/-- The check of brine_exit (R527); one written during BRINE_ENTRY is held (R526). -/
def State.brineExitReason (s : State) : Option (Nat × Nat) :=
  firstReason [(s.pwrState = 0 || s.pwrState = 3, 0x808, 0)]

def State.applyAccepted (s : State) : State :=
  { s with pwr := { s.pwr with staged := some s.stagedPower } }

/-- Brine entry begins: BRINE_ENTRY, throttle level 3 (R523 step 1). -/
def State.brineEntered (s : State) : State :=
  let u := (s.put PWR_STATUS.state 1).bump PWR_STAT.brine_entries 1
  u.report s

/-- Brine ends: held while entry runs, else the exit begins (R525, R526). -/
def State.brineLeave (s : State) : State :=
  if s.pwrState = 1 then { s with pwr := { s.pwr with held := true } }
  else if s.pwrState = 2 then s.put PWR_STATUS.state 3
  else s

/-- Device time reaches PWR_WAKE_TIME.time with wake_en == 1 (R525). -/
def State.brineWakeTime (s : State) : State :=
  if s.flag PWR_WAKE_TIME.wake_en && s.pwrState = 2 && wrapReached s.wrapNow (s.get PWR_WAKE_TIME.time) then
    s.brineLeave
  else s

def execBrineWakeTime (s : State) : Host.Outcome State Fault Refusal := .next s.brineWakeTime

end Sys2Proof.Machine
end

...

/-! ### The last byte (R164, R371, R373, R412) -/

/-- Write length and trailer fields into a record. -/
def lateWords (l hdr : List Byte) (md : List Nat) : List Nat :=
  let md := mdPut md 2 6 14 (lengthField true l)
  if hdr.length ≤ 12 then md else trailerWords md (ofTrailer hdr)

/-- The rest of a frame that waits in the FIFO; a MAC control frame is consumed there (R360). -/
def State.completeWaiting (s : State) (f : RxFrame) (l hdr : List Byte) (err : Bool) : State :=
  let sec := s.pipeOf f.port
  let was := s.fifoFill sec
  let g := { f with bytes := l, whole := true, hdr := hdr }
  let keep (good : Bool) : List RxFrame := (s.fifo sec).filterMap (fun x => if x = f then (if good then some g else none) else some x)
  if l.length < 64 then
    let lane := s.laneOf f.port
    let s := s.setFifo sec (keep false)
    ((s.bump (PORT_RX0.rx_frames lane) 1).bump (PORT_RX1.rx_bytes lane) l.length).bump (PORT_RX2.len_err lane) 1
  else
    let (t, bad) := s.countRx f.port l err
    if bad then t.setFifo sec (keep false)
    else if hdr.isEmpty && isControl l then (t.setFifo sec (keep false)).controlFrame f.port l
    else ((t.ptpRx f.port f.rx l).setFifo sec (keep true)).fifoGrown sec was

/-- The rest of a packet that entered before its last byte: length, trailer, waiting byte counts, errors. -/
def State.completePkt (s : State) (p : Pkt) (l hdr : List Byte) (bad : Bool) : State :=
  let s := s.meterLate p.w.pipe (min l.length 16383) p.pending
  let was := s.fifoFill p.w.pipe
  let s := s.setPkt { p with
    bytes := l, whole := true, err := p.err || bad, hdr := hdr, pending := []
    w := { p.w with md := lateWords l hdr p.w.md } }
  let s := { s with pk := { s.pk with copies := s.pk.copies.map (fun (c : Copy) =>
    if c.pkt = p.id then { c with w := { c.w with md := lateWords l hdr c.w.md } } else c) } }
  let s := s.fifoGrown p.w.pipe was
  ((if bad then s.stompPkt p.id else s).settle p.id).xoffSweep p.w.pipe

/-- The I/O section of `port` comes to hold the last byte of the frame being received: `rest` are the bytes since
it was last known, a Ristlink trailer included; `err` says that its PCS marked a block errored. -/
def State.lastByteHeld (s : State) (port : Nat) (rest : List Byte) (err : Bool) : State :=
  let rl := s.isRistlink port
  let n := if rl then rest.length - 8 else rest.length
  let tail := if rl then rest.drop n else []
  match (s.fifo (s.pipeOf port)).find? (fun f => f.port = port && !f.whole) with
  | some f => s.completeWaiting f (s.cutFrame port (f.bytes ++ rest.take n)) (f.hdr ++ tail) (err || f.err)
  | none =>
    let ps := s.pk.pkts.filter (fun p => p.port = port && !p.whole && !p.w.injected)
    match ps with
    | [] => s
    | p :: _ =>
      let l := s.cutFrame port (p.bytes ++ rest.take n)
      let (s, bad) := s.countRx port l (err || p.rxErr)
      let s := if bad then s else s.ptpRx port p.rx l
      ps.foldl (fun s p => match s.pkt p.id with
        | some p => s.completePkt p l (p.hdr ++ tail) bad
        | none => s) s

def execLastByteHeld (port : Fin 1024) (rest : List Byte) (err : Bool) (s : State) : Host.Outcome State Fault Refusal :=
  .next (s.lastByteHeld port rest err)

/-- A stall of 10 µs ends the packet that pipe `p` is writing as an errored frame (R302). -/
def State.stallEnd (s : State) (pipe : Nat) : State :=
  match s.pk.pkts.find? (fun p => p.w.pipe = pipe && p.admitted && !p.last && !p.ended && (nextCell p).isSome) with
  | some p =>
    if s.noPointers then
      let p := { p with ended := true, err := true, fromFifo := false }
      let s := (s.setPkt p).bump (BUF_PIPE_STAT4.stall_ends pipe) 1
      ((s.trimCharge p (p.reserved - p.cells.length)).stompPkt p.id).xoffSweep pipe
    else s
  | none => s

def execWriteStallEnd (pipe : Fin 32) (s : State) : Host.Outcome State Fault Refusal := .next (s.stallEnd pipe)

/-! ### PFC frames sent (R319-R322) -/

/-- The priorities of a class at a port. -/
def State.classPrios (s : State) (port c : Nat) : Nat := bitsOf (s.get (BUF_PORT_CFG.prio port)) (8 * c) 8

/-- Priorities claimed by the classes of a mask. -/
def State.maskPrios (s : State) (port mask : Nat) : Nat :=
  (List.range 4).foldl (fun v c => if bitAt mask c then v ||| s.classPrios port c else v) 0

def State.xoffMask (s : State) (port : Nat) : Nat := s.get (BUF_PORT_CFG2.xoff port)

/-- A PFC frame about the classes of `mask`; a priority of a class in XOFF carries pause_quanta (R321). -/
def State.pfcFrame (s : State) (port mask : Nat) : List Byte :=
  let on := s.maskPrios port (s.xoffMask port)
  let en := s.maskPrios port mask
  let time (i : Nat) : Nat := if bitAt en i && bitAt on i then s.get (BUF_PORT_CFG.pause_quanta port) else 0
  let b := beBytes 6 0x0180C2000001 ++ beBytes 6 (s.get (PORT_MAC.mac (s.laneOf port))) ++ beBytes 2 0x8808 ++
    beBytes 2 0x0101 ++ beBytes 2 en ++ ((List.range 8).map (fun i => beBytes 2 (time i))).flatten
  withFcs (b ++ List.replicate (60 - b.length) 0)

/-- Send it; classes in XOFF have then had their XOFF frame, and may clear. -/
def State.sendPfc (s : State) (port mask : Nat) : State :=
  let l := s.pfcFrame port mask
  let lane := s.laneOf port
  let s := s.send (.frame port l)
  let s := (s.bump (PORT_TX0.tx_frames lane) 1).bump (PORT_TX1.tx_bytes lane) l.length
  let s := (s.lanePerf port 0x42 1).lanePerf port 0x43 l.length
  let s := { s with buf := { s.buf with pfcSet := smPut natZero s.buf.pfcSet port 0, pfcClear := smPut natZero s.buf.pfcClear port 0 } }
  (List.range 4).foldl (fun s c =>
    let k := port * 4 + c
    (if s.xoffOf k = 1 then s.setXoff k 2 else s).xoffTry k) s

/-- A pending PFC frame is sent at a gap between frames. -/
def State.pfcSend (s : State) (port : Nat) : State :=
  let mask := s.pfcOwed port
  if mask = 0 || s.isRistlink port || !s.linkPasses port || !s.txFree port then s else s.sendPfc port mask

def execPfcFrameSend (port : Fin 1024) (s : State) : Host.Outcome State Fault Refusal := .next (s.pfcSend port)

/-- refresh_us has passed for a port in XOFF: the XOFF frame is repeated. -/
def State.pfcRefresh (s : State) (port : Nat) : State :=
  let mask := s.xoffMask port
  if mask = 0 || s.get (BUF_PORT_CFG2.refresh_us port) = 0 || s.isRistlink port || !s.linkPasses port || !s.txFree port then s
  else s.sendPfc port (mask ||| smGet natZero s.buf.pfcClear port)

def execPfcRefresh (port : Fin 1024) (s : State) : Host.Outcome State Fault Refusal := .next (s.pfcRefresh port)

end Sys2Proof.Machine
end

==

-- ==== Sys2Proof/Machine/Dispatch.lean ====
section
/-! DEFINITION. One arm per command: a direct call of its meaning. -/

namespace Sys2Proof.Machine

> **Assignment**
Among the lines above, repeat exactly those from the line with "def State.xoffMask (s" to the line with "else s.sendPfc port (mask", counting both ends.

> **Result**
def State.xoffMask (s : State) (port : Nat) : Nat := s.get (BUF_PORT_CFG2.xoff port)

/-- A PFC frame about the classes of `mask`; a priority of a class in XOFF carries pause_quanta (R321). -/
def State.pfcFrame (s : State) (port mask : Nat) : List Byte :=
  let on := s.maskPrios port (s.xoffMask port)
  let en := s.maskPrios port mask
  let time (i : Nat) : Nat := if bitAt en i && bitAt on i then s.get (BUF_PORT_CFG.pause_quanta port) else 0
  let b := beBytes 6 0x0180C2000001 ++ beBytes 6 (s.get (PORT_MAC.mac (s.laneOf port))) ++ beBytes 2 0x8808 ++
    beBytes 2 0x0101 ++ beBytes 2 en ++ ((List.range 8).map (fun i => beBytes 2 (time i))).flatten
  withFcs (b ++ List.replicate (60 - b.length) 0)

/-- Send it; classes in XOFF have then had their XOFF frame, and may clear. -/
def State.sendPfc (s : State) (port mask : Nat) : State :=
  let l := s.pfcFrame port mask
  let lane := s.laneOf port
  let s := s.send (.frame port l)
  let s := (s.bump (PORT_TX0.tx_frames lane) 1).bump (PORT_TX1.tx_bytes lane) l.length
  let s := (s.lanePerf port 0x42 1).lanePerf port 0x43 l.length
  let s := { s with buf := { s.buf with pfcSet := smPut natZero s.buf.pfcSet port 0, pfcClear := smPut natZero s.buf.pfcClear port 0 } }
  (List.range 4).foldl (fun s c =>
    let k := port * 4 + c
    (if s.xoffOf k = 1 then s.setXoff k 2 else s).xoffTry k) s

/-- A pending PFC frame is sent at a gap between frames. -/
def State.pfcSend (s : State) (port : Nat) : State :=
  let mask := s.pfcOwed port
  if mask = 0 || s.isRistlink port || !s.linkPasses port || !s.txFree port then s else s.sendPfc port mask

def execPfcFrameSend (port : Fin 1024) (s : State) : Host.Outcome State Fault Refusal := .next (s.pfcSend port)

/-- refresh_us has passed for a port in XOFF: the XOFF frame is repeated. -/
def State.pfcRefresh (s : State) (port : Nat) : State :=
  let mask := s.xoffMask port
  if mask = 0 || s.get (BUF_PORT_CFG2.refresh_us port) = 0 || s.isRistlink port || !s.linkPasses port || !s.txFree port then s
  else s.sendPfc port (mask ||| smGet natZero s.buf.pfcClear port)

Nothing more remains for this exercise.